Ce dernier brille d’un feu folk (Mon père ce vieux chêne), installe une pop soyeuse mais sans ennui (L’ombre de soi-même). On retombe en énergie mais la qualité demeure. D’instants atmosphériques bien troussés, on passe alors à La grande chevauchée. Rock mélodieux mais piquant, impétueux, voilà un morceau vivifiant, de haute volée lui aussi. La dite chevauchée vaut le coup d’être vécue, sur une tonalité indé qui enthousiasmera son monde.
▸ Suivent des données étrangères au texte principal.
@[simp] theorem Part.addWrapField_frame (p : Part) (o hi lo n : Nat) :
    (p.addWrapField o hi lo n).clk = p.clk ∧ (p.addWrapField o hi lo n).free = p.free ∧
    (p.addWrapField o hi lo n).out = p.out ∧ (p.addWrapField o hi lo n).supply = p.supply ∧
    (p.addWrapField o hi lo n).md = p.md ∧ (p.addWrapField o hi lo n).host = p.host ∧
    (p.addWrapField o hi lo n).media = p.media ∧ (p.addWrapField o hi lo n).access = p.access ∧
    (p.addWrapField o hi lo n).steer = p.steer ∧ (p.addWrapField o hi lo n).cmd = p.cmd ∧
    (p.addWrapField o hi lo n).stitch = p.stitch ∧ (p.addWrapField o hi lo n).journal = p.journal ∧
    (p.addWrapField o hi lo n).ledger = p.ledger ∧ (p.addWrapField o hi lo n).crc = p.crc ∧
    (p.addWrapField o hi lo n).back = p.back ∧ (p.addWrapField o hi lo n).jtag = p.jtag ∧
    (p.addWrapField o hi lo n).hostMem = p.hostMem ∧ (p.addWrapField o hi lo n).dram = p.dram ∧
    (p.addWrapField o hi lo n).time = p.time ∧ (p.addWrapField o hi lo n).segs = p.segs ∧
    (p.addWrapField o hi lo n).lanes = p.lanes ∧ (p.addWrapField o hi lo n).ports = p.ports ∧
    (p.addWrapField o hi lo n).tribs = p.tribs ∧ (p.addWrapField o hi lo n).points = p.points ∧
    (p.addWrapField o hi lo n).pm = p.pm ∧ (p.addWrapField o hi lo n).seams = p.seams ∧
    (p.addWrapField o hi lo n).recov = p.recov ∧ (p.addWrapField o hi lo n).ptp = p.ptp ∧
    (p.addWrapField o hi lo n).exch = p.exch ∧ (p.addWrapField o hi lo n).stamps = p.stamps ∧
    (p.addWrapField o hi lo n).segRecs = p.segRecs ∧ (p.addWrapField o hi lo n).clients = p.clients ∧
    (p.addWrapField o hi lo n).bobbins = p.bobbins ∧ (p.addWrapField o hi lo n).links = p.links ∧
    (p.addWrapField o hi lo n).twin = p.twin ∧ (p.addWrapField o hi lo n).domain = p.domain ∧
    (p.addWrapField o hi lo n).bus = p.bus := by
  and_intros <;> rfl

@[simp] theorem Part.addSatField_frame (p : Part) (o hi lo n : Nat) :
    (p.addSatField o hi lo n).clk = p.clk ∧ (p.addSatField o hi lo n).free = p.free ∧
    (p.addSatField o hi lo n).out = p.out ∧ (p.addSatField o hi lo n).supply = p.supply ∧
    (p.addSatField o hi lo n).md = p.md ∧ (p.addSatField o hi lo n).host = p.host ∧
    (p.addSatField o hi lo n).media = p.media ∧ (p.addSatField o hi lo n).access = p.access ∧
    (p.addSatField o hi lo n).steer = p.steer ∧ (p.addSatField o hi lo n).cmd = p.cmd ∧
    (p.addSatField o hi lo n).stitch = p.stitch ∧ (p.addSatField o hi lo n).journal = p.journal ∧
    (p.addSatField o hi lo n).ledger = p.ledger ∧ (p.addSatField o hi lo n).crc = p.crc ∧
    (p.addSatField o hi lo n).back = p.back ∧ (p.addSatField o hi lo n).jtag = p.jtag ∧
    (p.addSatField o hi lo n).hostMem = p.hostMem ∧ (p.addSatField o hi lo n).dram = p.dram ∧
    (p.addSatField o hi lo n).time = p.time ∧ (p.addSatField o hi lo n).segs = p.segs ∧
    (p.addSatField o hi lo n).lanes = p.lanes ∧ (p.addSatField o hi lo n).ports = p.ports ∧
    (p.addSatField o hi lo n).tribs = p.tribs ∧ (p.addSatField o hi lo n).points = p.points ∧
    (p.addSatField o hi lo n).pm = p.pm ∧ (p.addSatField o hi lo n).seams = p.seams ∧
    (p.addSatField o hi lo n).recov = p.recov ∧ (p.addSatField o hi lo n).ptp = p.ptp ∧
    (p.addSatField o hi lo n).exch = p.exch ∧ (p.addSatField o hi lo n).stamps = p.stamps ∧
    (p.addSatField o hi lo n).segRecs = p.segRecs ∧ (p.addSatField o hi lo n).clients = p.clients ∧
    (p.addSatField o hi lo n).bobbins = p.bobbins ∧ (p.addSatField o hi lo n).links = p.links ∧
    (p.addSatField o hi lo n).twin = p.twin ∧ (p.addSatField o hi lo n).domain = p.domain ∧
    (p.addSatField o hi lo n).bus = p.bus := by
  and_intros <;> rfl

@[simp] theorem Part.setReg64_frame (p : Part) (o : Nat) (d : Dword) :
    (p.setReg64 o d).clk = p.clk ∧ (p.setReg64 o d).free = p.free ∧ (p.setReg64 o d).out = p.out ∧
    (p.setReg64 o d).supply = p.supply ∧ (p.setReg64 o d).md = p.md ∧ (p.setReg64 o d).host = p.host ∧
    (p.setReg64 o d).media = p.media ∧ (p.setReg64 o d).access = p.access ∧
    (p.setReg64 o d).steer = p.steer ∧ (p.setReg64 o d).cmd = p.cmd ∧ (p.setReg64 o d).stitch = p.stitch ∧
    (p.setReg64 o d).journal = p.journal ∧ (p.setReg64 o d).ledger = p.ledger ∧
    (p.setReg64 o d).crc = p.crc ∧ (p.setReg64 o d).back = p.back ∧ (p.setReg64 o d).jtag = p.jtag ∧
    (p.setReg64 o d).hostMem = p.hostMem ∧ (p.setReg64 o d).dram = p.dram ∧
    (p.setReg64 o d).time = p.time ∧ (p.setReg64 o d).segs = p.segs ∧ (p.setReg64 o d).lanes = p.lanes ∧
    (p.setReg64 o d).ports = p.ports ∧ (p.setReg64 o d).tribs = p.tribs ∧
    (p.setReg64 o d).points = p.points ∧ (p.setReg64 o d).pm = p.pm ∧ (p.setReg64 o d).seams = p.seams ∧
    (p.setReg64 o d).recov = p.recov ∧ (p.setReg64 o d).ptp = p.ptp ∧ (p.setReg64 o d).exch = p.exch ∧
    (p.setReg64 o d).stamps = p.stamps ∧ (p.setReg64 o d).segRecs = p.segRecs ∧
    (p.setReg64 o d).clients = p.clients ∧ (p.setReg64 o d).bobbins = p.bobbins ∧
    (p.setReg64 o d).links = p.links ∧ (p.setReg64 o d).twin = p.twin ∧
    (p.setReg64 o d).domain = p.domain ∧ (p.setReg64 o d).bus = p.bus := by
  and_intros <;> rfl

@[simp] theorem Part.addReg64_frame (p : Part) (o n : Nat) :
    (p.addReg64 o n).clk = p.clk ∧ (p.addReg64 o n).free = p.free ∧ (p.addReg64 o n).out = p.out ∧
    (p.addReg64 o n).supply = p.supply ∧ (p.addReg64 o n).md = p.md ∧ (p.addReg64 o n).host = p.host ∧
    (p.addReg64 o n).media = p.media ∧ (p.addReg64 o n).access = p.access ∧
    (p.addReg64 o n).steer = p.steer ∧ (p.addReg64 o n).cmd = p.cmd ∧ (p.addReg64 o n).stitch = p.stitch ∧
    (p.addReg64 o n).journal = p.journal ∧ (p.addReg64 o n).ledger = p.ledger ∧
    (p.addReg64 o n).crc = p.crc ∧ (p.addReg64 o n).back = p.back ∧ (p.addReg64 o n).jtag = p.jtag ∧
    (p.addReg64 o n).hostMem = p.hostMem ∧ (p.addReg64 o n).dram = p.dram ∧
    (p.addReg64 o n).time = p.time ∧ (p.addReg64 o n).segs = p.segs ∧ (p.addReg64 o n).lanes = p.lanes ∧
    (p.addReg64 o n).ports = p.ports ∧ (p.addReg64 o n).tribs = p.tribs ∧
    (p.addReg64 o n).points = p.points ∧ (p.addReg64 o n).pm = p.pm ∧ (p.addReg64 o n).seams = p.seams ∧
    (p.addReg64 o n).recov = p.recov ∧ (p.addReg64 o n).ptp = p.ptp ∧ (p.addReg64 o n).exch = p.exch ∧
    (p.addReg64 o n).stamps = p.stamps ∧ (p.addReg64 o n).segRecs = p.segRecs ∧
    (p.addReg64 o n).clients = p.clients ∧ (p.addReg64 o n).bobbins = p.bobbins ∧
    (p.addReg64 o n).links = p.links ∧ (p.addReg64 o n).twin = p.twin ∧
    (p.addReg64 o n).domain = p.domain ∧ (p.addReg64 o n).bus = p.bus := by
  and_intros <;> rfl

@[simp] theorem Part.setInt64_frame (p : Part) (o : Nat) (k : Int) :
    (p.setInt64 o k).clk = p.clk ∧ (p.setInt64 o k).free = p.free ∧ (p.setInt64 o k).out = p.out ∧
    (p.setInt64 o k).supply = p.supply ∧ (p.setInt64 o k).md = p.md ∧ (p.setInt64 o k).host = p.host ∧
    (p.setInt64 o k).media = p.media ∧ (p.setInt64 o k).access = p.access ∧
    (p.setInt64 o k).steer = p.steer ∧ (p.setInt64 o k).cmd = p.cmd ∧ (p.setInt64 o k).stitch = p.stitch ∧
    (p.setInt64 o k).journal = p.journal ∧ (p.setInt64 o k).ledger = p.ledger ∧
    (p.setInt64 o k).crc = p.crc ∧ (p.setInt64 o k).back = p.back ∧ (p.setInt64 o k).jtag = p.jtag ∧
    (p.setInt64 o k).hostMem = p.hostMem ∧ (p.setInt64 o k).dram = p.dram ∧
    (p.setInt64 o k).time = p.time ∧ (p.setInt64 o k).segs = p.segs ∧ (p.setInt64 o k).lanes = p.lanes ∧
    (p.setInt64 o k).ports = p.ports ∧ (p.setInt64 o k).tribs = p.tribs ∧
    (p.setInt64 o k).points = p.points ∧ (p.setInt64 o k).pm = p.pm ∧ (p.setInt64 o k).seams = p.seams ∧
    (p.setInt64 o k).recov = p.recov ∧ (p.setInt64 o k).ptp = p.ptp ∧ (p.setInt64 o k).exch = p.exch ∧
    (p.setInt64 o k).stamps = p.stamps ∧ (p.setInt64 o k).segRecs = p.segRecs ∧
    (p.setInt64 o k).clients = p.clients ∧ (p.setInt64 o k).bobbins = p.bobbins ∧
    (p.setInt64 o k).links = p.links ∧ (p.setInt64 o k).twin = p.twin ∧
    (p.setInt64 o k).domain = p.domain ∧ (p.setInt64 o k).bus = p.bus := by
  and_intros <;> rfl

@[simp] theorem Part.clearRegs_frame (p : Part) (lo hi : Nat) :
    (p.clearRegs lo hi).clk = p.clk ∧ (p.clearRegs lo hi).free = p.free ∧ (p.clearRegs lo hi).out = p.out ∧
    (p.clearRegs lo hi).supply = p.supply ∧ (p.clearRegs lo hi).md = p.md ∧
    (p.clearRegs lo hi).host = p.host ∧ (p.clearRegs lo hi).media = p.media ∧
    (p.clearRegs lo hi).access = p.access ∧ (p.clearRegs lo hi).steer = p.steer ∧
    (p.clearRegs lo hi).cmd = p.cmd ∧ (p.clearRegs lo hi).stitch = p.stitch ∧
    (p.clearRegs lo hi).journal = p.journal ∧ (p.clearRegs lo hi).ledger = p.ledger ∧
    (p.clearRegs lo hi).crc = p.crc ∧ (p.clearRegs lo hi).back = p.back ∧
    (p.clearRegs lo hi).jtag = p.jtag ∧ (p.clearRegs lo hi).hostMem = p.hostMem ∧
    (p.clearRegs lo hi).dram = p.dram ∧ (p.clearRegs lo hi).time = p.time ∧
    (p.clearRegs lo hi).segs = p.segs ∧ (p.clearRegs lo hi).lanes = p.lanes ∧
    (p.clearRegs lo hi).ports = p.ports ∧ (p.clearRegs lo hi).tribs = p.tribs ∧
    (p.clearRegs lo hi).points = p.points ∧ (p.clearRegs lo hi).pm = p.pm ∧
    (p.clearRegs lo hi).seams = p.seams ∧ (p.clearRegs lo hi).recov = p.recov ∧
    (p.clearRegs lo hi).ptp = p.ptp ∧ (p.clearRegs lo hi).exch = p.exch ∧
    (p.clearRegs lo hi).stamps = p.stamps ∧ (p.clearRegs lo hi).segRecs = p.segRecs ∧
    (p.clearRegs lo hi).clients = p.clients ∧ (p.clearRegs lo hi).bobbins = p.bobbins ∧
    (p.clearRegs lo hi).links = p.links ∧ (p.clearRegs lo hi).twin = p.twin ∧
    (p.clearRegs lo hi).domain = p.domain ∧ (p.clearRegs lo hi).bus = p.bus := by
  and_intros <;> rfl

@[simp] theorem Part.useFree_frame (p : Part) :
    (p.useFree).clk = p.clk ∧ (p.useFree).regs = p.regs ∧ (p.useFree).out = p.out ∧
    (p.useFree).supply = p.supply ∧ (p.useFree).md = p.md ∧ (p.useFree).host = p.host ∧
    (p.useFree).media = p.media ∧ (p.useFree).access = p.access ∧ (p.useFree).steer = p.steer ∧
    (p.useFree).cmd = p.cmd ∧ (p.useFree).stitch = p.stitch ∧ (p.useFree).journal = p.journal ∧
    (p.useFree).ledger = p.ledger ∧ (p.useFree).crc = p.crc ∧ (p.useFree).back = p.back ∧
    (p.useFree).jtag = p.jtag ∧ (p.useFree).hostMem = p.hostMem ∧ (p.useFree).dram = p.dram ∧
    (p.useFree).time = p.time ∧ (p.useFree).segs = p.segs ∧ (p.useFree).lanes = p.lanes ∧
    (p.useFree).ports = p.ports ∧ (p.useFree).tribs = p.tribs ∧ (p.useFree).points = p.points ∧
    (p.useFree).pm = p.pm ∧ (p.useFree).seams = p.seams ∧ (p.useFree).recov = p.recov ∧
    (p.useFree).ptp = p.ptp ∧ (p.useFree).exch = p.exch ∧ (p.useFree).stamps = p.stamps ∧
    (p.useFree).segRecs = p.segRecs ∧ (p.useFree).clients = p.clients ∧ (p.useFree).bobbins = p.bobbins ∧
    (p.useFree).links = p.links ∧ (p.useFree).twin = p.twin ∧ (p.useFree).domain = p.domain ∧
    (p.useFree).bus = p.bus := by
  and_intros <;> rfl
Ton visage effacé à jamais, qui suit, renouant avec un format plus folk, poppy, mélancolique. Fandor se met en évidence par ses arrangements, simples mais attrayants.

On prend encore, Fandor, mais on aime aussi quand tu nous envoies dans l’décor, quand tu fais monter les décibels. En sursis n’en est pas encore là, mais il se montre malgré cela abouti et excellent, un brin cold, lo-fi dans le même élan. On remarque, derechef, la qualité musicale d’un titre qui, en sa fin, braille comme on aime tandis qu’une voix plus tranquille accompagne le cri. On termine dans l’acoustique de Sans bouger, feutré, au verbe intéressant comme partout ailleurs. Fandor, trop méconnu, vient de signer un disque qui mériterait amplement, lui, d’être connu et reconnu.